Design is a process of making choices, removing ambiguity, and getting specific. Which cabinets would we use, where would they go, and how would they fit with the appliances? What sort of doors, handles, shelves, knobs, and racks would go in the cabinets? What material should be used for the countertop (we chose a lovely piece of "Tropical Green" granite), and what size and color should it be?

Several early design decisions were crucial:
  • Since the granite countertop was the most important part of the upgrade, everything else had to work with it. The counter was to be large and striking, the centerpiece of the new kitchen.
  • To increase overall storage space, we decided to make the counter extra-large, and install a second set of base cabinets on the "far side" of the counter, with an overhang so people didn't bump their feet on them when sitting at the counter.
  • We would use IKEA cabinets.
IKEA provides software for kitchen planning, downloadable from their web site. It's quite powerful software, with tools for selecting different cabinets in different styles, arranging and assembling them into position, and presenting you with a 3-D view of the resulting kitchen, with a fly-through feature so you can zoom in-and-out and walk around in your new simulated kitchen. Unfortunately the software crashed routinely on my main computer, but it worked reliably on another computer so we used it there.

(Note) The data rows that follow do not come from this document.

/-- The receive channel that a radio event is of. -/
def RadioEvt.channel? (e : RadioEvt) : Option Nat :=
  match e with
  | .header n _ _ => some n
  | .lost n _ _ => some n
  | .frameEnd n _ _ _ _ _ _ => some n
  | .qualified n _ => some n
  | .window _ _ _ _ _ => none

/-- The search of a channel begins anew: no run of hits goes on, and a preamble that has qualified but has not been taken is dropped
(log entry 110). -/
def restartRuns (n : Nat) (s : State) : State :=
  withRxc n (fun c => { c with runs := c.runs.map (fun r => { r with wins := [], done := false }) })
    { s with radio := s.radio.filter (fun e => match e with | .qualified m _ => m != n | _ => true) }

/-- A channel's chain restarts: its next N output samples are unsettled, and its search begins anew (R158). -/
def restartChain (n : Nat) (s : State) : State :=
  withRxc n (fun c => { c with chain := Chain.start (fsHz s c.p.link) c.p, unsettled := (presetTaps c.p.preset).2.2 }) (restartRuns n s)

/-- The channels of a link. -/
def rxcsOf (s : State) (link : Nat) : List Nat := (s.rxcs.filter (fun e => e.2.p.link == link)).map (·.1)

/-! ### Transmissions -/

/-- A transmit channel, and a change to it. -/
def txc? (s : State) (n : Nat) : Option Txc := FMap.get? s.txcs n
def withTxc (n : Nat) (f : Txc → Txc) (s : State) : State := { s with txcs := FMap.adj s.txcs n f }

/-- The flow numbers under which a transmit and a receive channel count missed deadlines (log entry 105). -/
def txFlowKey (n : Nat) : Nat := 33280 + n
def rxFlowKey (n : Nat) : Nat := 33792 + n

/-- A missed deadline of class C2 counts for its class and its flow (R30). -/
def missRadio (flow : Nat) (s : State) : State := bumpN .deadlineMiss flow 1 1 (bump .deadlineMiss 2 s)

/-- A request ends: its descriptor is written back and the transmission counts (R207, R213); one that is late has missed its
deadline (R30). -/
def endTx (n : Nat) (q : TxReq) (time status : Nat) (s : State) : State :=
  let ctr := if status = St.ok then some Ctr.txFrame else if status = St.txLate then some Ctr.txLate
    else if status = St.txAborted then some Ctr.txAborted else none
  let s1 := if status = St.txLate then missRadio (txFlowKey n) s else s
  endPtx q.ring time status (match ctr with | some c => bump c n s1 | none => s1)

/-- A transmit channel whose release waited for its transmission goes (R208). -/
def txcGone (n : Nat) (s : State) : State :=
  dropCounters [.txFrame, .txLate, .txAborted] n { s with txcs := FMap.del s.txcs n }

/-- The antenna time of the first preamble sample of a transmission (R207). -/
def OnAir.antenna (o : OnAir) (s : State) : Nat := devOf s o.start + o.lead

/-- The transmission in progress of a channel ends (R207, R208); a channel whose release waited for it goes. -/
def endOnAir (n status : Nat) (s : State) : State :=
  match txc? s n with
  | none => s
  | some c =>
    match c.active with
    | none => s
    | some o =>
      let s1 := endTx n o.req (o.antenna s) status (withTxc n (fun d => { d with active := none }) s)
      if c.releasing then txcGone n s1 else s1

/-- Queue a push-to-talk frame of a group (R206, R212): ahead of the host's requests, in the place of an older frame of the group
that has not started. Without a key nothing is sent. -/
def pttSend (group : Nat) (d : Bytes) (s : State) : State :=
  match FMap.get? s.groups group with
  | none => s
  | some g =>
    match txc? s g.tx with
    | none => s
    | some c =>
      if g.sec && (nextDl s (epdFind s g.addr)).isNone then s
      else
        let q : TxReq := { ring := none, sf := 7, cr := 0, sec := g.sec, ptt := true, group, launch := none, preamble := 8
                           stream := group, addr := g.addr, payload := d, built := false, cells := 0 }
        let old := c.waiting.filter (fun w => w.ptt && w.group == group)
        let rest := c.waiting.filter (fun w => !(w.ptt && w.group == group))
        withTxc g.tx (fun x => { x with waiting := rest.filter (·.ptt) ++ [q] ++ rest.filter (fun w => !w.ptt) })
          (bumpN .pttTxDrop group 0 old.length s)

/-! ### The build op (R203, R207) -/

/-- The transmit channel that a flow number is of. -/
def txOfFlow (f : Nat) : Option Nat := if 33280 ≤ f ∧ f < 33408 then some (f - 33280) else none

/-- The request of a channel that the build op takes next. -/
def toBuild (s : State) (n : Nat) : Option TxReq := (txc? s n).bind (fun c => c.waiting.find? (fun q => !q.built))

/-- Cells of a request's symbol item; the spec gives its symbols no size, and two octets are taken (log entry 112). -/
def symbolCells (preamble : Nat) (q : TxReq) : Nat :=
  cellsOf (2 * symbolCount q.sf (if q.preamble = 0 then preamble else q.preamble) q.cr (q.payload.length + 16 * b2n q.sec))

There are lots of hidden features within the IKEA planning software, which the IKEA employees are all aware of. So we took advantage of the feature that let us save our in-progress design to the IKEA web site, then we travelled to the store and opened the design at the IKEA planning booth inside the store, and various IKEA employees helped us improve and refine our choices.

We spent many, many hours with that IKEA planning software. I have no idea how hard it would have been to communicate our design desires to our contractors without it.

After we reached a design we were comfortable with, the planning software printed out a complete bill of materials, with every last panel, door, handle, and accessory listed, and gave us an extremely detailed price quote that we were able to use for our final budgeting and adjustment. And when we actually ordered and paid for the cabinets, we simply opened our saved kitchen design at the IKEA planning booth, and the IKEA employee activated the order.

Software design has lots of design tools, too: there are word processors, sketching and storyboarding tools, diagramming tools, rapid prototyping systems, and so forth. I use these tools quite frequently during software design, but I find that a major part of software design is the identification and clarification of constraints. There are usually some major constraints that govern the implementation of software systems, and elaborating and achieving agreement on these constraints is a crucial component of design. Constraints are typically restrictions on the software's behavior, for example:
  • All data must be tracked in such a way that a historical audit trail, showing all incremental changes over time, can be produced on demand,
  • The system must be deployable on a low-end laptop with 1 GB of physical memory, for demonstrations and early use, but must scale up to fully utilize 32-way server systems with 64 GB of memory.
As the design starts to emerge, I try to capture the most important choices and decisions and invariants in writing, so that we can all agree on them.

It would be great if there were an IKEA planning tool for server software design; maybe one day I'll see such a thing!